(Dataset entries)
§ §

-- ==== Sys2Proof/Laws/Frames.lean ====
section
/-! SUPPORT. The frame of every shared operation: what it leaves as it was. One lemma for each, cited instead of unfolding
it. -/

namespace Sys2Proof.Machine

/-! ### The tables -/

@[simp] theorem setRecord_frame (slot : Nat) (r : ModeRecord) (s : State) :
    (setRecord slot r s).now = s.now ∧ (setRecord slot r s).pending = s.pending ∧ (setRecord slot r s).mon = s.mon
      ∧ (setRecord slot r s).plan = s.plan ∧ (setRecord slot r s).pacer = s.pacer
      ∧ (setRecord slot r s).store = s.store ∧ (setRecord slot r s).panel = s.panel
      ∧ (setRecord slot r s).overlay = s.overlay ∧ (setRecord slot r s).stage = s.stage
      ∧ (setRecord slot r s).ctl = s.ctl ∧ (setRecord slot r s).ev = s.ev
      ∧ (setRecord slot r s).cat.length = s.cat.length := by
  simp [setRecord]

@[simp] theorem setWindow_frame (win : Nat) (w : Window) (s : State) :
    (setWindow win w s).now = s.now ∧ (setWindow win w s).pending = s.pending ∧ (setWindow win w s).mon = s.mon
      ∧ (setWindow win w s).cat = s.cat ∧ (setWindow win w s).plan = s.plan ∧ (setWindow win w s).pacer = s.pacer
      ∧ (setWindow win w s).store = s.store ∧ (setWindow win w s).panel = s.panel
      ∧ (setWindow win w s).stage = s.stage ∧ (setWindow win w s).ctl = s.ctl ∧ (setWindow win w s).ev = s.ev
      ∧ (setWindow win w s).overlay.image = s.overlay.image
      ∧ (setWindow win w s).overlay.writePtr = s.overlay.writePtr
      ∧ (setWindow win w s).overlay.windows.length = s.overlay.windows.length := by
  simp [setWindow]

@[simp] theorem report_frame (f : Stats → Stats) (s : State) :
    (report f s).now = s.now ∧ (report f s).pending = s.pending ∧ (report f s).mon = s.mon
      ∧ (report f s).plan = s.plan ∧ (report f s).pacer = s.pacer ∧ (report f s).store = s.store
      ∧ (report f s).panel = s.panel ∧ (report f s).overlay = s.overlay ∧ (report f s).stage = s.stage
      ∧ (report f s).ctl = s.ctl ∧ (report f s).ev = s.ev ∧ (report f s).cat.length = s.cat.length := by
  simp [report]

/-! ### The Event Unit -/

@[simp] theorem deliver_frame (f : Flag) (s : State) :
    (deliver f s).now = s.now ∧ (deliver f s).pending = s.pending ∧ (deliver f s).mon = s.mon
      ∧ (deliver f s).cat = s.cat ∧ (deliver f s).plan = s.plan ∧ (deliver f s).pacer = s.pacer
      ∧ (deliver f s).store = s.store ∧ (deliver f s).panel = s.panel ∧ (deliver f s).overlay = s.overlay
      ∧ (deliver f s).stage = s.stage ∧ (deliver f s).ctl = s.ctl ∧ (deliver f s).ev.mask = s.ev.mask := by
  simp [deliver]

@[simp] theorem clearFlags_frame (s : State) :
    (clearFlags s).now = s.now ∧ (clearFlags s).pending = s.pending ∧ (clearFlags s).mon = s.mon
      ∧ (clearFlags s).cat = s.cat ∧ (clearFlags s).plan = s.plan ∧ (clearFlags s).pacer = s.pacer
      ∧ (clearFlags s).store = s.store ∧ (clearFlags s).panel = s.panel ∧ (clearFlags s).overlay = s.overlay
      ∧ (clearFlags s).stage = s.stage ∧ (clearFlags s).ctl = s.ctl ∧ (clearFlags s).ev.mask = s.ev.mask := by
  simp [clearFlags]

/-! ### The line store -/

@[simp] theorem storeLineStart_frame (start i : Nat) (s : State) :
    (storeLineStart start i s).now = s.now ∧ (storeLineStart start i s).pending = s.pending
      ∧ (storeLineStart start i s).mon = s.mon ∧ (storeLineStart start i s).plan = s.plan
      ∧ (storeLineStart start i s).pacer = s.pacer ∧ (storeLineStart start i s).panel = s.panel
      ∧ (storeLineStart start i s).overlay = s.overlay ∧ (storeLineStart start i s).stage = s.stage
      ∧ (storeLineStart start i s).ctl = s.ctl ∧ (storeLineStart start i s).cat.length = s.cat.length
      ∧ (storeLineStart start i s).ev.mask = s.ev.mask := by
  simp only [storeLineStart]
  (repeat' split) <;> simp

/-! ### The panel port -/

@[simp] theorem beginSwitch_frame (b : Nat) (s : State) :
    (beginSwitch b s).now = s.now ∧ (beginSwitch b s).pending = s.pending ∧ (beginSwitch b s).mon = s.mon
      ∧ (beginSwitch b s).cat = s.cat ∧ (beginSwitch b s).plan = s.plan ∧ (beginSwitch b s).store = s.store
      ∧ (beginSwitch b s).overlay = s.overlay ∧ (beginSwitch b s).stage = s.stage ∧ (beginSwitch b s).ctl = s.ctl
      ∧ (beginSwitch b s).ev = s.ev ∧ (beginSwitch b s).pacer.state = s.pacer.state
      ∧ (beginSwitch b s).pacer.last = s.pacer.last ∧ (beginSwitch b s).pacer.pending = s.pacer.pending
      ∧ (beginSwitch b s).panel.profiles = s.panel.profiles ∧ (beginSwitch b s).panel.current = s.panel.current
      ∧ (beginSwitch b s).panel.fill = s.panel.fill := by
  simp [beginSwitch]

@[simp] theorem panelSwitch_frame (p : Nat) (toCome : Bool) (s : State) :
    (panelSwitch p toCome s).now = s.now ∧ (panelSwitch p toCome s).pending = s.pending
      ∧ (panelSwitch p toCome s).mon = s.mon ∧ (panelSwitch p toCome s).cat = s.cat
      ∧ (panelSwitch p toCome s).plan = s.plan ∧ (panelSwitch p toCome s).store = s.store
      ∧ (panelSwitch p toCome s).overlay = s.overlay ∧ (panelSwitch p toCome s).stage = s.stage
      ∧ (panelSwitch p toCome s).ctl = s.ctl ∧ (panelSwitch p toCome s).ev = s.ev
      ∧ (panelSwitch p toCome s).pacer.state = s.pacer.state ∧ (panelSwitch p toCome s).pacer.last = s.pacer.last
      ∧ (panelSwitch p toCome s).pacer.pending = s.pacer.pending
      ∧ (panelSwitch p toCome s).panel.profiles = s.panel.profiles
      ∧ (panelSwitch p toCome s).panel.fill = s.panel.fill := by
  simp only [panelSwitch]
  (repeat' split) <;> simp

@[simp] theorem requestSwitch_frame (p : Nat) (s : State) :
    (requestSwitch p s).now = s.now ∧ (requestSwitch p s).pending = s.pending ∧ (requestSwitch p s).mon = s.mon
      ∧ (requestSwitch p s).cat = s.cat ∧ (requestSwitch p s).plan = s.plan ∧ (requestSwitch p s).store = s.store
      ∧ (requestSwitch p s).overlay = s.overlay ∧ (requestSwitch p s).stage = s.stage
      ∧ (requestSwitch p s).ctl = s.ctl ∧ (requestSwitch p s).ev = s.ev
      ∧ (requestSwitch p s).pacer.state = s.pacer.state ∧ (requestSwitch p s).pacer.last = s.pacer.last
      ∧ (requestSwitch p s).pacer.pending = s.pacer.pending ∧ (requestSwitch p s).panel.profiles = s.panel.profiles
      ∧ (requestSwitch p s).panel.fill = s.panel.fill := by
  simp [requestSwitch]

@[simp] theorem withdrawToCome_frame (s : State) :
    (withdrawToCome s).now = s.now ∧ (withdrawToCome s).pending = s.pending ∧ (withdrawToCome s).mon = s.mon
      ∧ (withdrawToCome s).cat = s.cat ∧ (withdrawToCome s).plan = s.plan ∧ (withdrawToCome s).store = s.store
      ∧ (withdrawToCome s).overlay = s.overlay ∧ (withdrawToCome s).stage = s.stage ∧ (withdrawToCome s).ctl = s.ctl
      ∧ (withdrawToCome s).ev = s.ev ∧ (withdrawToCome s).pacer.state = s.pacer.state
      ∧ (withdrawToCome s).pacer.last = s.pacer.last ∧ (withdrawToCome s).pacer.pending = s.pacer.pending
      ∧ (withdrawToCome s).panel.profiles = s.panel.profiles ∧ (withdrawToCome s).panel.current = s.panel.current
      ∧ (withdrawToCome s).panel.fill = s.panel.fill := by
  simp only [withdrawToCome]
  (repeat' split) <;> simp

@[simp] theorem endSwitch_frame (at_ : Nat) (s : State) :
    (endSwitch at_ s).now = s.now ∧ (endSwitch at_ s).pending = s.pending ∧ (endSwitch at_ s).mon = s.mon
      ∧ (endSwitch at_ s).cat = s.cat ∧ (endSwitch at_ s).plan = s.plan ∧ (endSwitch at_ s).pacer = s.pacer
      ∧ (endSwitch at_ s).store = s.store ∧ (endSwitch at_ s).overlay = s.overlay ∧ (endSwitch at_ s).stage = s.stage
      ∧ (endSwitch at_ s).ctl = s.ctl ∧ (endSwitch at_ s).ev = s.ev
      ∧ (endSwitch at_ s).panel.profiles = s.panel.profiles ∧ (endSwitch at_ s).panel.current = s.panel.current
      ∧ (endSwitch at_ s).panel.fill = s.panel.fill := by
  simp only [endSwitch]
  (repeat' split) <;> simp

@[simp] theorem portStop_frame (s : State) :
    (portStop s).now = s.now ∧ (portStop s).pending = s.pending ∧ (portStop s).mon = s.mon ∧ (portStop s).cat = s.cat
      ∧ (portStop s).plan = s.plan ∧ (portStop s).store = s.store ∧ (portStop s).overlay = s.overlay
      ∧ (portStop s).stage = s.stage ∧ (portStop s).ctl = s.ctl ∧ (portStop s).ev = s.ev
      ∧ (portStop s).pacer.state = s.pacer.state ∧ (portStop s).pacer.last = s.pacer.last
      ∧ (portStop s).pacer.pending = s.pacer.pending ∧ (portStop s).panel.profiles = s.panel.profiles
      ∧ (portStop s).panel.current = s.panel.current ∧ (portStop s).panel.fill = s.panel.fill := by
  simp only [portStop]
  (repeat' split) <;> simp

@[simp] theorem beginFrame_frame (kind : LaunchKind) (lf at_ : Nat) (s : State) :
    (beginFrame kind lf at_ s).now = s.now ∧ (beginFrame kind lf at_ s).pending = s.pending
      ∧ (beginFrame kind lf at_ s).mon = s.mon ∧ (beginFrame kind lf at_ s).cat = s.cat
      ∧ (beginFrame kind lf at_ s).plan = s.plan ∧ (beginFrame kind lf at_ s).pacer = s.pacer
      ∧ (beginFrame kind lf at_ s).overlay = s.overlay ∧ (beginFrame kind lf at_ s).stage = s.stage
      ∧ (beginFrame kind lf at_ s).ctl = s.ctl ∧ (beginFrame kind lf at_ s).ev = s.ev
      ∧ (beginFrame kind lf at_ s).store.slots.length = s.store.slots.length
      ∧ (beginFrame kind lf at_ s).panel.profiles = s.panel.profiles
      ∧ (beginFrame kind lf at_ s).panel.current = s.panel.current
      ∧ (beginFrame kind lf at_ s).panel.fill = s.panel.fill := by
  simp only [beginFrame]
  (repeat' split) <;> simp

@[simp] theorem endTrail_frame (at_ : Nat) (s : State) :
    (endTrail at_ s).now = s.now ∧ (endTrail at_ s).pending = s.pending ∧ (endTrail at_ s).mon = s.mon
      ∧ (endTrail at_ s).cat = s.cat ∧ (endTrail at_ s).plan = s.plan ∧ (endTrail at_ s).store = s.store
      ∧ (endTrail at_ s).overlay = s.overlay ∧ (endTrail at_ s).stage = s.stage ∧ (endTrail at_ s).ctl = s.ctl
      ∧ (endTrail at_ s).ev = s.ev ∧ (endTrail at_ s).pacer.state = s.pacer.state
      ∧ (endTrail at_ s).pacer.last = s.pacer.last ∧ (endTrail at_ s).pacer.pending = s.pacer.pending
      ∧ (endTrail at_ s).panel.profiles = s.panel.profiles ∧ (endTrail at_ s).panel.current = s.panel.current
      ∧ (endTrail at_ s).panel.fill = s.panel.fill := by
  simp only [endTrail]
  (repeat' split) <;> simp

/-! ### The Overlay Merge Unit -/

@[simp] theorem figuresOnLaunch_frame (kind : LaunchKind) (s : State) :
    (figuresOnLaunch kind s).now = s.now ∧ (figuresOnLaunch kind s).pending = s.pending
      ∧ (figuresOnLaunch kind s).mon = s.mon ∧ (figuresOnLaunch kind s).cat = s.cat
      ∧ (figuresOnLaunch kind s).plan = s.plan ∧ (figuresOnLaunch kind s).pacer = s.pacer
      ∧ (figuresOnLaunch kind s).store = s.store ∧ (figuresOnLaunch kind s).panel = s.panel
      ∧ (figuresOnLaunch kind s).stage = s.stage ∧ (figuresOnLaunch kind s).ctl = s.ctl
      ∧ (figuresOnLaunch kind s).ev = s.ev ∧ (figuresOnLaunch kind s).overlay.image = s.overlay.image
      ∧ (figuresOnLaunch kind s).overlay.writePtr = s.overlay.writePtr
      ∧ (figuresOnLaunch kind s).overlay.windows.length = s.overlay.windows.length := by
  simp only [figuresOnLaunch]
  (repeat' split) <;> simp

@[simp] theorem dropLine_frame (win : Nat) (s : State) :
    (dropLine win s).now = s.now ∧ (dropLine win s).pending = s.pending ∧ (dropLine win s).mon = s.mon
      ∧ (dropLine win s).cat = s.cat ∧ (dropLine win s).plan = s.plan ∧ (dropLine win s).pacer = s.pacer
      ∧ (dropLine win s).store = s.store ∧ (dropLine win s).panel = s.panel ∧ (dropLine win s).stage = s.stage
      ∧ (dropLine win s).ctl = s.ctl ∧ (dropLine win s).overlay.image = s.overlay.image
      ∧ (dropLine win s).overlay.writePtr = s.overlay.writePtr
      ∧ (dropLine win s).overlay.windows.length = s.overlay.windows.length ∧ (dropLine win s).ev.mask = s.ev.mask := by
  simp [dropLine]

§ §

§ **Required work**
Your reply must contain exactly the lines from the first line of the data through the line holding "The tables -/", and nothing more.

§ **Task result**
-- ==== Sys2Proof/Laws/Frames.lean ====
section
/-! SUPPORT. The frame of every shared operation: what it leaves as it was. One lemma for each, cited instead of unfolding
it. -/

namespace Sys2Proof.Machine

/-! ### The tables -/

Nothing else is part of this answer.